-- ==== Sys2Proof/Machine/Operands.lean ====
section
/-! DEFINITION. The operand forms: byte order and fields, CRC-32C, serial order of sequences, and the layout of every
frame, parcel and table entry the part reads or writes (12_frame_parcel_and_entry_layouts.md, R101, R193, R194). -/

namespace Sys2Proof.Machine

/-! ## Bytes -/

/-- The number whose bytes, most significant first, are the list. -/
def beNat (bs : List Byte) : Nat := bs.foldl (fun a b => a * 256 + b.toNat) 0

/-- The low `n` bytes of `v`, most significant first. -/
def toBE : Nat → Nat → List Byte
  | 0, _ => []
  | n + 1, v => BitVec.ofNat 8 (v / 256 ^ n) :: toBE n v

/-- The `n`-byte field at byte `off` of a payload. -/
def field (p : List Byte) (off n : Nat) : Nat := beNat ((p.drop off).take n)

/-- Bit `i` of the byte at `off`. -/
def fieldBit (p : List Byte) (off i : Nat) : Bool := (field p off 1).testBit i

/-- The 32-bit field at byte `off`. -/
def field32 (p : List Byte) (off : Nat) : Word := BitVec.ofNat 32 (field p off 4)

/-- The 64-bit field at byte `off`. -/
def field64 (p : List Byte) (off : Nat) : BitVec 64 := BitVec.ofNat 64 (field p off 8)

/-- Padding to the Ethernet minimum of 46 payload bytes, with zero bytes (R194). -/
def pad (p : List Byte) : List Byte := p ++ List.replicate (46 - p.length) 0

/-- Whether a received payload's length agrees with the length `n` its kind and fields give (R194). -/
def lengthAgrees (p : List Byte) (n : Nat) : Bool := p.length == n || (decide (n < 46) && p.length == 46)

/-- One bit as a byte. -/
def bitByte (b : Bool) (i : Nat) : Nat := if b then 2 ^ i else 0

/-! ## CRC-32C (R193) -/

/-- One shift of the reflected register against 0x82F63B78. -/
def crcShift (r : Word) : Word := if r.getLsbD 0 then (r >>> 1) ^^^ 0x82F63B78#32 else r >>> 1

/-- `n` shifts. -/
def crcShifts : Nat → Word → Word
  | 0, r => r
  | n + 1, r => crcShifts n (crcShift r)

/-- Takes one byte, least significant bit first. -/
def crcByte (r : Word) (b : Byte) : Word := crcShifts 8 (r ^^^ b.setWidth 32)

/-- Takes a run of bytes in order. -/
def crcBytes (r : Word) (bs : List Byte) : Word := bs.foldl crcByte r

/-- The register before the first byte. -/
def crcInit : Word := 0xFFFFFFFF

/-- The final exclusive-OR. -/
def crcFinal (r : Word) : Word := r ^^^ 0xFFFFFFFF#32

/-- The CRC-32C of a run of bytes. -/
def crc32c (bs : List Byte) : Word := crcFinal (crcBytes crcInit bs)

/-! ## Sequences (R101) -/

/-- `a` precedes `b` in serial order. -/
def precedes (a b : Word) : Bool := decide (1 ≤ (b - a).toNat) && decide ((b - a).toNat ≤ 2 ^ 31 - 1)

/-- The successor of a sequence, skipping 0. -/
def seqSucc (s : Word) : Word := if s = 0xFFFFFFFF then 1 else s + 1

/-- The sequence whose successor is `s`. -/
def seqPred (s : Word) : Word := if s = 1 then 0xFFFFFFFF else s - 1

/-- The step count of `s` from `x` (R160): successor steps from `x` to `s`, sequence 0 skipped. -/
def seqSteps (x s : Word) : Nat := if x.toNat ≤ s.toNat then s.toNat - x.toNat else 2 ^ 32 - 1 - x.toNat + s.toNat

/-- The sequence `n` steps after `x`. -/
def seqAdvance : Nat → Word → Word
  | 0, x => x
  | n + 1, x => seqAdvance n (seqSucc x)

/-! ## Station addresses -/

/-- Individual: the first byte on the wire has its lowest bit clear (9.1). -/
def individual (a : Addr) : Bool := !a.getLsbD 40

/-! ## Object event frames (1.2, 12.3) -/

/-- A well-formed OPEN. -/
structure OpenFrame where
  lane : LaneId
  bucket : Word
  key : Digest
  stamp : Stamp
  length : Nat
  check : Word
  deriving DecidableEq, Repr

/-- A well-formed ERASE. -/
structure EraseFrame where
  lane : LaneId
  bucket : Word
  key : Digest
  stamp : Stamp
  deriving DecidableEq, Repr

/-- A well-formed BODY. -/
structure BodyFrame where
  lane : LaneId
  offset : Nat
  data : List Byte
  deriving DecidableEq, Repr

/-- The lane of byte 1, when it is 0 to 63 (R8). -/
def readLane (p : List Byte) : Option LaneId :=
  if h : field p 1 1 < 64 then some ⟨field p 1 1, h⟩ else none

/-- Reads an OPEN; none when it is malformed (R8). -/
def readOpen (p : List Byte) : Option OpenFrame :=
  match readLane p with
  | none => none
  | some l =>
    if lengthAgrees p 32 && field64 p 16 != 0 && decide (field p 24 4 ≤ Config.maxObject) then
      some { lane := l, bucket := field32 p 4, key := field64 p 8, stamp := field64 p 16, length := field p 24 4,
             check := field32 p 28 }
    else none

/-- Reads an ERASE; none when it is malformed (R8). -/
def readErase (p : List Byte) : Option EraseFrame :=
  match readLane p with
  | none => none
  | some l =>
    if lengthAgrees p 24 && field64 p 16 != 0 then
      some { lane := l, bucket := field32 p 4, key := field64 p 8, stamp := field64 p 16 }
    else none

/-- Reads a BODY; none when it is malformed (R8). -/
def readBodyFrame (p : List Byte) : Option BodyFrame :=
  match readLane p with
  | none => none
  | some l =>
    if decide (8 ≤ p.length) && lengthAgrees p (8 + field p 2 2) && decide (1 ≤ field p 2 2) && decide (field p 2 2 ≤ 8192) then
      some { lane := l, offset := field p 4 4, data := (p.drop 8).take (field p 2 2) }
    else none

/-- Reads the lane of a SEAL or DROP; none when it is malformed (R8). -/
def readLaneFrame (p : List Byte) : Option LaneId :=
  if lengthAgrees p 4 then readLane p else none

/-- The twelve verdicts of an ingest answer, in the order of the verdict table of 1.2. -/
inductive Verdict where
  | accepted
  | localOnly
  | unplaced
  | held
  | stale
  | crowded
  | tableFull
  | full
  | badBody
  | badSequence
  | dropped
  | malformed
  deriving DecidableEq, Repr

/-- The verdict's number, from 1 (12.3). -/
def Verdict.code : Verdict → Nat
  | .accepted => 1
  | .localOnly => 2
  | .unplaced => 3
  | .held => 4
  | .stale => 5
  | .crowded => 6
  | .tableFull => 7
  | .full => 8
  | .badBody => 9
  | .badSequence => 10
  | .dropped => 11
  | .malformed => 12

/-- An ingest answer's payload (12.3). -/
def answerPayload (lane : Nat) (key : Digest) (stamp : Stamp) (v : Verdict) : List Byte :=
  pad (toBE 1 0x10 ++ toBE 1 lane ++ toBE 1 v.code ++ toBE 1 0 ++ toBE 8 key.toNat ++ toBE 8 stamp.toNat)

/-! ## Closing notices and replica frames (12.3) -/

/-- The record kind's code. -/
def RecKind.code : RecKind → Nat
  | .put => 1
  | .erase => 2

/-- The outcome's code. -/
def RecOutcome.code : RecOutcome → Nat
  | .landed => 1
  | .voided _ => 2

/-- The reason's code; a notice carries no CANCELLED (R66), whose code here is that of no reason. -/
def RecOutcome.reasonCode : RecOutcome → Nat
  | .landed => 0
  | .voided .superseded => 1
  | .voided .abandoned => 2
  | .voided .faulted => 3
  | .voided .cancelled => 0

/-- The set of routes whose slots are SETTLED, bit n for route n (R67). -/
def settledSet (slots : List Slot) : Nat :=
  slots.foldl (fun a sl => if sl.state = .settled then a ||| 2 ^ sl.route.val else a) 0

* * *

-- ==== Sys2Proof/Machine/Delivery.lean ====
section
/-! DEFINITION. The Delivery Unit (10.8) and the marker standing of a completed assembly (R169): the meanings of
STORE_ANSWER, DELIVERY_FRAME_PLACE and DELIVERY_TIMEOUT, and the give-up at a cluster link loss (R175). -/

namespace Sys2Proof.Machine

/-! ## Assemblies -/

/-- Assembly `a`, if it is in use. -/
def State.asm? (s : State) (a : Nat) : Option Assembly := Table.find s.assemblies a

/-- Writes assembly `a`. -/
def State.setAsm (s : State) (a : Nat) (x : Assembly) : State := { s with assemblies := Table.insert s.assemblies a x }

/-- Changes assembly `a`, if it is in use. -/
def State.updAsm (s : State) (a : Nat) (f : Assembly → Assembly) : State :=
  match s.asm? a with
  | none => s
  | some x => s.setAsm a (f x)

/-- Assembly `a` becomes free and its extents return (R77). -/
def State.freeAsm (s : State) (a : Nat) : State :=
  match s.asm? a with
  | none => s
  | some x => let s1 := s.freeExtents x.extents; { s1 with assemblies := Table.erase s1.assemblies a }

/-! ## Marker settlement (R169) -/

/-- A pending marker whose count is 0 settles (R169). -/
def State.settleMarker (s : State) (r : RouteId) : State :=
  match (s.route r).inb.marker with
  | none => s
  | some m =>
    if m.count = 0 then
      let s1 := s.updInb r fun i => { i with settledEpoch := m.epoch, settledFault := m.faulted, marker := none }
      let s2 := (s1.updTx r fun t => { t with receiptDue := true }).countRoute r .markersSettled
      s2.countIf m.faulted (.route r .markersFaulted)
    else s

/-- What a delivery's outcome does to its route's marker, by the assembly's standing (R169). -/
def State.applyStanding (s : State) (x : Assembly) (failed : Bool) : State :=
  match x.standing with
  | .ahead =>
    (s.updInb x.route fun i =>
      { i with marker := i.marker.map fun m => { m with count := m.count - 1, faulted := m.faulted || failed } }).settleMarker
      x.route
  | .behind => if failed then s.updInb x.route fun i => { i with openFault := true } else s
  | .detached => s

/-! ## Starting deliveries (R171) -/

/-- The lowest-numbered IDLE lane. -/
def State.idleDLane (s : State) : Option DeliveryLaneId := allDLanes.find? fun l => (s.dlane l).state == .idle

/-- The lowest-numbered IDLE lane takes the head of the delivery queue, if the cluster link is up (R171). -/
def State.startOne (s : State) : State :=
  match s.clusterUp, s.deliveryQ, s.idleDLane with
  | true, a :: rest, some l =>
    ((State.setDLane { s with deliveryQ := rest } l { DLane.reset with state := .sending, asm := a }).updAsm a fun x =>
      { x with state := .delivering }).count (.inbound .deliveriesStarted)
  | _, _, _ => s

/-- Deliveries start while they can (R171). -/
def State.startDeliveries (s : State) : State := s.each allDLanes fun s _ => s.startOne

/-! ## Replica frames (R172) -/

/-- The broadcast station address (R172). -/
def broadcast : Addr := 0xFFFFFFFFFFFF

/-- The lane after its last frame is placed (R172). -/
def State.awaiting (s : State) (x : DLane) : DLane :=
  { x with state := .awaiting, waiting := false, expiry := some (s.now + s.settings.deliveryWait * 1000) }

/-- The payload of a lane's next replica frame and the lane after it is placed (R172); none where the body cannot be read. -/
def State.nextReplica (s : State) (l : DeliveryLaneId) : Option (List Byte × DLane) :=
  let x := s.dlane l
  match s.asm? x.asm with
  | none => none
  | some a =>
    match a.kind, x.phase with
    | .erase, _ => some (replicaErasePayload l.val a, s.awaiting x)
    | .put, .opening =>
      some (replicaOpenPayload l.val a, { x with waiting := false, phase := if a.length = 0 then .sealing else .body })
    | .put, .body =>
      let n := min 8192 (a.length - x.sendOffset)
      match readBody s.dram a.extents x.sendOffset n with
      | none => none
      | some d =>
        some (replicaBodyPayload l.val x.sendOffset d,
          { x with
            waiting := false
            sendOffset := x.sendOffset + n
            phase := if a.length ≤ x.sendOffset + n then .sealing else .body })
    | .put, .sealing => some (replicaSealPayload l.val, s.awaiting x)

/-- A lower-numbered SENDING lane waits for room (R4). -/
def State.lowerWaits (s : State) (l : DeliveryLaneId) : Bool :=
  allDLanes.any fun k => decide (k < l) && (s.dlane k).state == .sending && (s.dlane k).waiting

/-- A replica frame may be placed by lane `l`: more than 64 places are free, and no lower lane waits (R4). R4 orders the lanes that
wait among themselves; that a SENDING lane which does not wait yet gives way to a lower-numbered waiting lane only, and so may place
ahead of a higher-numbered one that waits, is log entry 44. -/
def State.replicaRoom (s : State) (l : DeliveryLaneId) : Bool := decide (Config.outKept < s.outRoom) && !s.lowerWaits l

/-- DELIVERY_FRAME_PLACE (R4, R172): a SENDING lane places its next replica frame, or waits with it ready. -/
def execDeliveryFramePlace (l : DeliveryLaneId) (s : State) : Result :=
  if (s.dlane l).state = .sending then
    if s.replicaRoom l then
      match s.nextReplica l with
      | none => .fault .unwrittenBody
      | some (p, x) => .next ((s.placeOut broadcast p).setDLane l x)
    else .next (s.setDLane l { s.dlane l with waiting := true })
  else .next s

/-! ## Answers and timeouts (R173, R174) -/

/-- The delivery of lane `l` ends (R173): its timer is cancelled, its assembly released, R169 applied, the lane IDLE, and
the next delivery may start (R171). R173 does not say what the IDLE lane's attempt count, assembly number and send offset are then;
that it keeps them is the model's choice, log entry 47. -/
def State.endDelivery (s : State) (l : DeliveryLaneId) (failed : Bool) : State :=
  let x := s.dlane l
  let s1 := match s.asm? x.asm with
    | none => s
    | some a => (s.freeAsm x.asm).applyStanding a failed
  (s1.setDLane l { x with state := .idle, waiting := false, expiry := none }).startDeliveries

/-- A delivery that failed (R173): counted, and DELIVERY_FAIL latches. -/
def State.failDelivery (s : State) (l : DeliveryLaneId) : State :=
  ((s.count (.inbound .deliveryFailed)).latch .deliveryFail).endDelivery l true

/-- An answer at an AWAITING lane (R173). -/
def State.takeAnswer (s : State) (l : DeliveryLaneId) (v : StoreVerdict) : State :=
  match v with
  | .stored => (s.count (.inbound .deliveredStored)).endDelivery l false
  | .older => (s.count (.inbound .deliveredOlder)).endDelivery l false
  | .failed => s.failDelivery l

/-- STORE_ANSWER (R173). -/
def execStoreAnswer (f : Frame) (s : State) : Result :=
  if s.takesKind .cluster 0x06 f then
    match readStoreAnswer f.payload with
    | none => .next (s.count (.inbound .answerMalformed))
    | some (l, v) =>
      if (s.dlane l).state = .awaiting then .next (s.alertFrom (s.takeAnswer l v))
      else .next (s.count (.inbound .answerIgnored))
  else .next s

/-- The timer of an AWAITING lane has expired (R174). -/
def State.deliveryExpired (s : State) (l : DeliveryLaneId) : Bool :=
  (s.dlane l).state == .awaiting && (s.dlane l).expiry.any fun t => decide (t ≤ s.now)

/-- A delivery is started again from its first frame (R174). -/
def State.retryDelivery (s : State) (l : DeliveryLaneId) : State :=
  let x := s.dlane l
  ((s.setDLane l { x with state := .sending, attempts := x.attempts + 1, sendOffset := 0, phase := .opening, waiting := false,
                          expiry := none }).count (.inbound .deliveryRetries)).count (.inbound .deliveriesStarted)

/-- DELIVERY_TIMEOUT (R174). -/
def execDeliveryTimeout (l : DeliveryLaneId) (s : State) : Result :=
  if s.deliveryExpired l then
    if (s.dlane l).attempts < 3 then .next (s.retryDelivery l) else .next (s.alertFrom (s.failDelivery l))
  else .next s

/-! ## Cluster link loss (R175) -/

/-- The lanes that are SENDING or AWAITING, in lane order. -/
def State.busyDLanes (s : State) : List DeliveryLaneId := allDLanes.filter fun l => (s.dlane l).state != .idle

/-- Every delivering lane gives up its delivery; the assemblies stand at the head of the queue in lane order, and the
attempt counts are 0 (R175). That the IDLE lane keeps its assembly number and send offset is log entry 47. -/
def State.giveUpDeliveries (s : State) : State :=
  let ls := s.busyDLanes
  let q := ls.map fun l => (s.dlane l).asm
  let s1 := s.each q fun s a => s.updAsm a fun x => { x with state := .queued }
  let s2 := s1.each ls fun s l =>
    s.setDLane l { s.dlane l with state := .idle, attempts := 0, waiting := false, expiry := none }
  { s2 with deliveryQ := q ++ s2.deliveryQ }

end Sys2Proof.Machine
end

---

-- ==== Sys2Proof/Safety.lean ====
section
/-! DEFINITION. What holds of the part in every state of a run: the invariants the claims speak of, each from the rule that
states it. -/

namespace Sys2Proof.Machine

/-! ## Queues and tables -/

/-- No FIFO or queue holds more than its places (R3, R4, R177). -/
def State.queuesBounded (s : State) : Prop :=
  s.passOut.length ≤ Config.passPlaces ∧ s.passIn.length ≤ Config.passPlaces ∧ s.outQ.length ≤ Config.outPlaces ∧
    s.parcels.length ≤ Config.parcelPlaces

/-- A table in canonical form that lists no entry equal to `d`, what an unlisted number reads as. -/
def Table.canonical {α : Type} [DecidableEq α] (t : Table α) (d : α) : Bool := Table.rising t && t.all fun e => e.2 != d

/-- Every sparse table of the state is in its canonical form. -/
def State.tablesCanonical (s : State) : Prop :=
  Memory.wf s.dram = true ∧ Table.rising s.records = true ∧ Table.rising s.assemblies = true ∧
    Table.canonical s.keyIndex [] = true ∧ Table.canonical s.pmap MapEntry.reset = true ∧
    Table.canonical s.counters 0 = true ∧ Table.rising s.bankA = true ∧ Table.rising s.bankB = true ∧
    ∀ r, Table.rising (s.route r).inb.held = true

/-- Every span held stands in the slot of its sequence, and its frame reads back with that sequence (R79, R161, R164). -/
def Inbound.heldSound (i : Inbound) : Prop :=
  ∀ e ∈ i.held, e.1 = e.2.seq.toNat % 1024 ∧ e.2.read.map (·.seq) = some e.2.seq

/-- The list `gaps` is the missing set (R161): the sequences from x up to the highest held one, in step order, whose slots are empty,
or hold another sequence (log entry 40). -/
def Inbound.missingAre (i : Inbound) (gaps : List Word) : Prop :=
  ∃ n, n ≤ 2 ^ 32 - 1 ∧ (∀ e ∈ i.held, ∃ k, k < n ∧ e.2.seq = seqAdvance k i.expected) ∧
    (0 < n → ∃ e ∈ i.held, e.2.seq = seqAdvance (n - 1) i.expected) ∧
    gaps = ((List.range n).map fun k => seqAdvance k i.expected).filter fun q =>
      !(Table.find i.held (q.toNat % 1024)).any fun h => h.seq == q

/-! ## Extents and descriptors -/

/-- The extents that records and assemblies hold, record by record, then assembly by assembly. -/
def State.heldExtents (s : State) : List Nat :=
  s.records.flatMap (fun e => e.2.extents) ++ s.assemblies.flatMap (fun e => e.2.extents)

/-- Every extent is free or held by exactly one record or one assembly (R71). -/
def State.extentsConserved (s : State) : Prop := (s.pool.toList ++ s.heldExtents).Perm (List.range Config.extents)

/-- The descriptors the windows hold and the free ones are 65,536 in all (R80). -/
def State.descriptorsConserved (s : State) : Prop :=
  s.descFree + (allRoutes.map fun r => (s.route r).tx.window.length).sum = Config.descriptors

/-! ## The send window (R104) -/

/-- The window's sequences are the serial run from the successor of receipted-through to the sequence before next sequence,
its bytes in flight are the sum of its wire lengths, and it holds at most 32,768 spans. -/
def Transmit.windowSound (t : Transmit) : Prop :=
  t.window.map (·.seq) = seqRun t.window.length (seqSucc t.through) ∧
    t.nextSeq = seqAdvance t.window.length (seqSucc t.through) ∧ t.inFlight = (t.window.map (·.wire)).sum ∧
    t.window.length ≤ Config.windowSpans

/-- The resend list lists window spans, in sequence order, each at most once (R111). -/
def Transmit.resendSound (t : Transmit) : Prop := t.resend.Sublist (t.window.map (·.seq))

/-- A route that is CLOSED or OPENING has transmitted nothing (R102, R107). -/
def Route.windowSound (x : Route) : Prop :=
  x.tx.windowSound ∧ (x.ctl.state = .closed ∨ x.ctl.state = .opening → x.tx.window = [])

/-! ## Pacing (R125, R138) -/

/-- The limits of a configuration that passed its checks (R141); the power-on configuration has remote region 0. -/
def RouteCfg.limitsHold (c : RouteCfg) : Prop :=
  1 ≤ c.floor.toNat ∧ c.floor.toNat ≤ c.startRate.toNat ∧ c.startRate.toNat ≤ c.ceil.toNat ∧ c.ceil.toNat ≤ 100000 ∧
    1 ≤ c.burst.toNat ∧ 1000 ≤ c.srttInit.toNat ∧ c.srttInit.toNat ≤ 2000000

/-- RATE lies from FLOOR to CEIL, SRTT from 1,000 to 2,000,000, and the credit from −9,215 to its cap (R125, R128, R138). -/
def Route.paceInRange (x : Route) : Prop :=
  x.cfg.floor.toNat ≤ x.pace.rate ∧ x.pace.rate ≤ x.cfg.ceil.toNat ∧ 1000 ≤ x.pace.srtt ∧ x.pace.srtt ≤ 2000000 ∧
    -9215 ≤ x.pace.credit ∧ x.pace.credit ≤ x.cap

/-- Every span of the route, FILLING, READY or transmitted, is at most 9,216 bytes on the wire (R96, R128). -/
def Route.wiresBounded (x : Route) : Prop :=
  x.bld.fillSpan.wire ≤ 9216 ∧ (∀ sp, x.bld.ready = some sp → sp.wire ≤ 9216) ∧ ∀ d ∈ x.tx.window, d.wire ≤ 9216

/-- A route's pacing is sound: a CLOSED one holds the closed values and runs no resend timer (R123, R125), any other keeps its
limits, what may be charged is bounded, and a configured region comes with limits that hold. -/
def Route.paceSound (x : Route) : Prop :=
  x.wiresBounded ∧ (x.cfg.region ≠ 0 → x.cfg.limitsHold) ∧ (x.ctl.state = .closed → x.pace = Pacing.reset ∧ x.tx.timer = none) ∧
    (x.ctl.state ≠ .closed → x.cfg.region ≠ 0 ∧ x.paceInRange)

#### PROBLEM
Your answer should be the lines above from the one containing "if failed then" through the one containing "IDLE lane. -/", copied exactly and with both ends kept.

#### REPLY
  | .behind => if failed then s.updInb x.route fun i => { i with openFault := true } else s
  | .detached => s

/-! ## Starting deliveries (R171) -/

/-- The lowest-numbered IDLE lane. -/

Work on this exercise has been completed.